When you reach the line in the data below that contains "Gathers (.mstat sel", please start repeating lines exactly, and stop after the line that contains "(¬fits s.cur.ctx (s.x", repeating nothing else.

BEGIN Provided records

/-- The service block's commands (R356, R358, R365 to R373). A command is ignored while one is in progress, and for a partition that does
not exist. KILL stops a live context; PREEMPT stops the live contexts of its gang; RESTORE brings a saved context back where its partitions are
free: it holds them again, its caches of instructions and translations are empty, its commands are no longer detached, its bollard request is
made again and its kept reply is given; its dies go on unless a die fault or a machine check holds them. A 1 written to TRAPPEND clears a
message. The Landing's own pre-emption, an act from outside (log 22), stops the live contexts of a gang in the same way, whether SVCCMD is busy
or not. XINV drops the matching leaves of every cache, one at a time, and is complete once no cache holds one and no access uses one.
Readings: logs 18 and 21. -/
def Obligations.ServiceCommandResults : Prop :=
  (∀ (s : State) (p : Nat),
    let x := s.ctx p
    (s.cmdBusy ≠ none ∨ s.nparts ≤ p → ∀ i ∈ [Instr.svccmdKill p, .svccmdPreempt p, .svccmdRestore p], exec i s = .next s) ∧
    (s.cmdBusy = none → p < s.nparts →
      (x.spec = none → x.live = true → x.killed = false →
        Goes (exec (.svccmdKill p) s) (fun t => t = { s with ctxs := t.ctxs, cmdBusy := some (1, p) } ∧ (∀ c, c ≠ p → t.ctx c = s.ctx c) ∧
          t.ctx p = { x with killed := true, stopping := true, swapped := false, trappend := false }) ∧
        (x.swapped = false → Goes (exec (.svccmdPreempt p) s) fun t => t = { s with ctxs := t.ctxs, cmdBusy := some (2, p) } ∧
          ∀ c, t.ctx c = if c ∈ s.gangCtxs p ∧ (s.ctx c).live = true ∧ (s.ctx c).killed = false then
            { s.ctx c with preempt := true, stopping := true } else s.ctx c)) ∧
      (x.swapped = false → exec (.svccmdRestore p) s = .next s) ∧
      (s.mayRestore p = false → exec (.svccmdRestore p) s = .next s) ∧
      (x.swapped = true → s.mayRestore p = true → s.gangCtxs p = [p] → (∀ xd h k, x.wait ≠ .coll xd h k) → (∀ b, x.bad.contains (.resend b) = false) →
        Goes (exec (.svccmdRestore p) s) fun t =>
        (t.ctx p).swapped = false ∧ (t.ctx p).icache = [] ∧ (t.ctx p).tlb = [] ∧ (∀ c, c ≠ p → t.ctx c = s.ctx c) ∧ t.mem = s.mem ∧
        (lGMode x.lrec ≠ 0 → ∀ d ∈ s.gangDies p, (t.part d).gang = x.task) ∧
        (∀ d ∈ s.issueSet p, (t.die d).regs = (s.die d).regs ∧ (t.die d).tlb = [] ∧ (∀ k ∈ (t.die d).cmds, k.detached = false) ∧
          (x.frozen = false ∨ (x.fcr.dief = false ∧ x.mcheck = false) → (t.die d).stopped = (s.die d).fault.isSome)) ∧
        (∀ a ex b, x.asked = some (a, ex) → s.bollard? a = some b → t.bollard? a = some { b with reqs := b.reqs ++ [(p, ex)] }) ∧
        (∀ rd n a b v, x.mbox = some ((rd, n), a, b) → x.mboxKept = some v → Delivered s t p rd n v ∧ (t.ctx p).mbox = none) ∧
        (x.mboxKept = none → (t.ctx p).sc = x.sc)))) ∧
  (∀ (s : State) (hi : Bool) (w : W64), Goes (exec (.trappendW1c hi w) s) fun t => t = { s with ctxs := t.ctxs } ∧
    ∀ c, t.ctx c = if c < s.nparts ∧ (c / 64 = if hi then 1 else 0) ∧ w.getLsbD (c % 64) = true then { s.ctx c with trappend := false } else s.ctx c) ∧
  (∀ (s : State) (p : Nat) (r : List Act), s.agenda = .preempt p :: r → p < s.nparts → (s.ctx p).spec = none → (s.ctx p).live = true →
    (s.ctx p).killed = false → (s.ctx p).swapped = false → ∃ t : State, step s = .next (s.endStep t) ∧ t = { s with agenda := r, ctxs := t.ctxs } ∧
      ∀ c, t.ctx c = if c ∈ s.gangCtxs p ∧ (s.ctx c).live = true ∧ (s.ctx c).killed = false then
        { s.ctx c with preempt := true, stopping := true } else s.ctx c) ∧
  ∀ (s : State) (w : W64),
    let hit (e : TlbE) : Bool := e.job.toNat == w.toNat % 2 ^ 16 && (w.getLsbD 63 || w.toNat / 2 ^ 16 % 2 ^ 40 * 2 ^ 16 / 2 ^ pageBits e.lvl == e.vpage)
    (s.xinvBusy ≠ none → exec (.xinv w) s = .next s) ∧
    (s.xinvBusy = none → Goes (exec (.xinv w) s) fun t => t = { s with ctxs := t.ctxs, dies := t.dies, xinvBusy := some w } ∧
      (∀ c, t.ctx c = { s.ctx c with tlb := (s.ctx c).tlb.filter (!hit ·), port := (t.ctx c).port } ∧
        (t.ctx c).port.map (fun a => { a with xv := false }) = (s.ctx c).port.map fun a => { a with xv := false }) ∧
      ∀ d, t.die d = { s.die d with tlb := (s.die d).tlb.filter (!hit ·), gq := (t.die d).gq } ∧
        (t.die d).gq.map (fun a => { a with xv := false }) = (s.die d).gq.map fun a => { a with xv := false }) ∧
    (s.xinvBusy = some w → (∃ e ∈ s.dies, ∃ l ∈ e.2.tlb, hit l = true) ∨ (∃ e ∈ s.ctxs, ∃ l ∈ e.2.tlb, hit l = true) → exec .xinvComplete s = .next s) ∧
    (s.xinvBusy = some w → (∀ e ∈ s.dies, e.2.holdsXinv w = false) → (∀ e ∈ s.ctxs, e.2.holdsXinv w (s.ctxXlat e.1).job = false) →
      Goes (exec .xinvComplete s) fun t => t = { s with ctxs := t.ctxs, xinvBusy := none } ∧
        ∀ c, t.ctx c = { s.ctx c with wait := (t.ctx c).wait } ∧ ((∀ k sc xd va pa v, (s.ctx c).wait ≠ .sig k sc xd va pa v) → t.ctx c = s.ctx c))

/-- Pre-emption, kill and discard (R309, R319, R368 to R371). A context has stopped once its dies have and its port is empty: a pre-empted
one begins its save, its started commands run on detached, its packets that nothing has issued leave, and its bollard request is withdrawn;
a killed one without collectives, bollards or commands is discarded, its task KILLED. When every live context of the gang has been saved
they are SWAPPED, and of a die only slices with bad parity and the marks of bad weight planes changed, which the save repairs. A detached PERM's block is written and its token
is DONE. A discarded speculative run whose accesses and commands have finished leaves its partition IDLE and its Vitrine empty. Readings:
log 18. -/
def Obligations.PreemptionResults : Prop :=
  (∀ (s : State) (c : Nat),
    let x := s.ctx c
    x.stopping = true → x.swapped = false → x.saved = false → x.spec = none → s.allStopped c = true → x.port = [] →
    (x.frozen = true ∨ ∀ d ∈ s.issueSet c, (s.die d).fault = none) →
    (x.killed = false → x.preempt = true → Goes (exec (.contextStopped c) s) fun t =>
      t = { s with ctxs := t.ctxs, dies := t.dies, bollards := t.bollards } ∧ (∀ k, k ≠ c → t.ctx k = s.ctx k) ∧
      t.ctx c = { x with preempt := false, saved := true, wire := [], used := [], credits := [] } ∧
      (∀ d, t.die d = if d ∈ s.issueSet c then
          { s.die d with queue := [], permHeld := false,
                         cmds := (s.die d).cmds.map fun k => if k.started && !k.stays then { k with detached := true } else k }
        else s.die d) ∧
      (x.asked = none → t.bollards = s.bollards) ∧
      ∀ a ex b, x.asked = some (a, ex) → s.bollard? a = some b → t.bollard? a = some { b with reqs := b.reqs.filter (·.1 != c) }) ∧
    (x.killed = true → x.colls = [] → x.held = [] → x.releasing = [] → x.asked = none → (∀ a ∈ s.regr.accs, s.startable a = false) →
      (∀ d ∈ s.issueSet c, (s.die d).cmdsDone = true) →
      Goes (exec (.contextStopped c) s) fun t => (t.ctx c).lst = .drained ∧ (t.ctx c).stopping = false ∧ (t.ctx c).frozen = false ∧ (t.ctx c).wait = .none ∧
        (∀ k, k ≠ c → t.ctx k = s.ctx k) ∧ t.mem = s.mem ∧
        (∀ d ∈ s.issueSet c, (t.die d).queue = [] ∧ (t.die d).flights = [] ∧ (t.die d).mmuls = [] ∧ (t.die d).gq = [] ∧ (t.die d).fault = none) ∧
        let f : BitVec 32 := if x.frozen then BitVec.ofNat 32 (x.fcr.die * 65536 + x.fcr.cause.toNat) else 0
        ∀ id k, x.task = some id → s.task? id = some k → k.status = 0 → t.task? id = some { k with status := 4, fault := f })) ∧
  (∀ (s : State) (c : Nat), (s.ctx c).saved = true → (∀ k ∈ s.gangCtxs c, (s.ctx k).live = true → (s.ctx k).saved = true) →
    Goes (exec (.contextSaveComplete c) s) fun t => t = { s with ctxs := t.ctxs, dies := t.dies, errs := t.errs, cmdBusy := t.cmdBusy } ∧
      (∀ d, t.die d = { s.die d with parity := (t.die d).parity, arrs := (t.die d).arrs,
                                     regs := { (s.die d).regs with lanes := (t.die d).regs.lanes } } ∧
        (t.die d).arrs.map (fun r => { r with badA := false, badS := false }) = (s.die d).arrs.map (fun r => { r with badA := false, badS := false }) ∧
        ((s.die d).parity = [] → (∀ r ∈ (s.die d).arrs, r.badA = false ∧ r.badS = false) → t.die d = s.die d)) ∧
      (∀ k, t.ctx k = if k ∈ s.gangCtxs c ∧ (s.ctx k).saved = true then
          (if (s.ctx k).killed then { s.ctx k with saved := false } else { s.ctx k with saved := false, swapped := true, stopping := false })
        else s.ctx k) ∧
      ((∃ p ∈ s.gangCtxs c, s.cmdBusy = some (2, p)) → t.cmdBusy = none)) ∧
  (∀ (s : State) (d idx : Nat) (k : Cmd) (l : List Byte) (off : Nat), (s.die d).cmds[idx]? = some k → k.detached = true → k.started = true →
    k.kind = .perm (some l) off → Goes (exec (.detachedCopyComplete d idx) s) fun t => OnlyDieAt s t d ∧
      t.die d = { s.die d with vault := (t.die d).vault, vpoison := (t.die d).vpoison, toks := (s.die d).toks.set k.tout.toNat false, cmds := (s.die d).cmds.eraseIdx idx,
                               bad := (s.die d).bad.filter fun u => u ≠ .tok k.tout.toNat } ∧
      ∀ o, (t.die d).padByte o = if off ≤ o ∧ o < off + l.length then l.getD (o - off) 0 else (s.die d).padByte o) ∧
  ∀ (s : State) (c : Nat) (r : Spec), (s.ctx c).spec = some r → r.st = .discarding → s.allStopped c = true → (s.ctx c).port = [] →
    (∀ d ∈ s.issueSet c, (s.die d).cmdsDone = true) → Goes (exec (.specDiscardComplete c) s) fun t => t = { s with ctxs := t.ctxs, dies := t.dies } ∧ (∀ k, k ≠ c → t.ctx k = s.ctx k) ∧
      (t.ctx c).lst = .idle ∧ (t.ctx c).spec = none ∧ (t.ctx c).port = [] ∧ (t.ctx c).sc = (s.ctx c).sc ∧
      ∀ d, (d ∉ s.issueSet c → t.die d = s.die d) ∧
        (d ∈ s.issueSet c → (t.die d).vitrine = [] ∧ (t.die d).queue = [] ∧ (t.die d).flights = [] ∧ (t.die d).regs = (s.die d).regs)

/-! ### Gangs and reports -/

/-- RDV, RED, MASK, FELOG and MSTAT (R145, R191, R340, R341, R397 to R399, R403 to R407). At the sequencer each but MASK starts to gather,
its XD waiting; RDV and RED add 1 to GOC and are gang operations in a multi-stream gang, and RDV holds the context; a MASK that its checks
allow sets DMASKS. At a die RDV reports its accesses, RED its dc register, FELOG and MSTAT the logs and tile status of the quadrants
selected and enabled, which they clear with CLR; MASK sets the masks, or faults with MASK_RANGE. -/
def Obligations.GangResults : Prop :=
  ∀ (s : State) (tag : BitVec 16) (op : YRed) (xd xe : Reg) (dc : BitVec 2) (sel : QSel) (clr : Bool) (a : MaskA),
    let gop (i : Instr) (x : Ctx) : Ctx := { x with goc := x.goc + 1, gops :=
      (if lGMode x.lrec = 2 then x.gops ++ [⟨x.goc, x.bsn, x.pc, i, false⟩] else x.gops) }
    let fits (c : Nat) (x : W64) : Prop := (a.kd = true ∨ ∀ n, n < 64 → x.getLsbD n = true → ∃ d ∈ s.issueSet c, s.cdn d = n) ∧
      (a.kq = true ∨ lHalf (s.ctx c).lrec = false ∨ (a.qm.getLsbD 2 = false ∧ a.qm.getLsbD 3 = false))
    let y := s.dx
    let qs := QSel.quads sel s.dsrc.qmask
    (s.cur.side = .seq →
      (s.portBusy = false → Gathers (.rdv tag) s (.rdv tag) [] fun x => { gop (.rdv tag) x with wait := .gather x.bsn }) ∧
      (s.portBusy = true → exec (.rdv tag) s = .next s.stall) ∧
      (s.cx.seg.closing = none →
        Gathers (.red op xd dc) s (.red op xd) [] (fun x => noRepeat { gop (.red op xd dc) x with pendX := pendAlso xd x.bsn x.pendX }) ∧
        Gathers (.felog sel clr xd xe) s (.felog xd xe) [] (fun x => noRepeat { x with pendX := pendAlso xe x.bsn (pendAlso xd x.bsn x.pendX) }) ∧
        Gathers (.mstat sel clr xd) s (.mstat xd) [] fun x => noRepeat { x with pendX := pendAlso xd x.bsn x.pendX }) ∧
      (fits s.cur.ctx (s.x a.xa) → a.kd = false → Goes (exec (.mask a) s) fun t => OnlyCtx s t ∧ t.cx = { s.cx with dmasks := s.x a.xa }) ∧
      (¬fits s.cur.ctx (s.x a.xa) ∨ a.kd = true → exec (.mask a) s = .next s)) ∧
    ∀ c, s.cur.side = .die → s.driver s.cur.die = some c →
      Reports (.rdv tag) s y.accSeq 0 [] ∧ Reports (.red op xd dc) s 0 (s.dsrc.dcs.getD dc.toNat 0) [] ∧
      (fits c (s.px a.xa) → Goes (exec (.mask a) s) fun t => OnlyDie s t fun z =>
        z = { y with regs := { y.regs with dmask := (if a.kd then y.regs.dmask else s.px a.xa), qmask := if a.kq then y.regs.qmask else a.qm } }) ∧
      (¬fits c (s.px a.xa) → exec (.mask a) s = .next (s.dieFault 0x0301 0 [])) ∧
      (y.delivered s.pbsn = true → ((s.ctx c).gathers.any fun g => g.bsn == s.pbsn && g.dies.contains s.cur.die) = true →
        Goes (exec (.felog sel clr xd xe) s) (fun t => OnlyDie s t fun z =>
          z = { y with felogs := z.felogs, reps := y.reps ++ [⟨s.pbsn, 0, true, 0, 0, qs.map fun q => y.felogs.getD q {}⟩] } ∧
            ∀ (q : Nat) l, y.felogs[q]? = some l → z.felogs[q]? = some (if clr = true ∧ q ∈ qs then {} else l)) ∧
        Goes (exec (.mstat sel clr xd) s) fun t => OnlyDie s t fun z => ∃ w : W64,
          z = { y with arrs := z.arrs, reps := y.reps ++ [⟨s.pbsn, 0, true, w, 0, []⟩] } ∧
            (∀ i, w.getLsbD i = true ↔ ∃ q ∈ qs, (y.arrs.getD q Arr.reset).nanb.getLsbD i = true) ∧
            ∀ (q : Nat) r, y.arrs[q]? = some r → z.arrs[q]? = some (if clr = true ∧ q ∈ qs then { r with nanb := 0 } else r))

END Provided records

[Response below]
        Gathers (.mstat sel clr xd) s (.mstat xd) [] fun x => noRepeat { x with pendX := pendAlso xd x.bsn x.pendX }) ∧
      (fits s.cur.ctx (s.x a.xa) → a.kd = false → Goes (exec (.mask a) s) fun t => OnlyCtx s t ∧ t.cx = { s.cx with dmasks := s.x a.xa }) ∧
      (¬fits s.cur.ctx (s.x a.xa) ∨ a.kd = true → exec (.mask a) s = .next s)) ∧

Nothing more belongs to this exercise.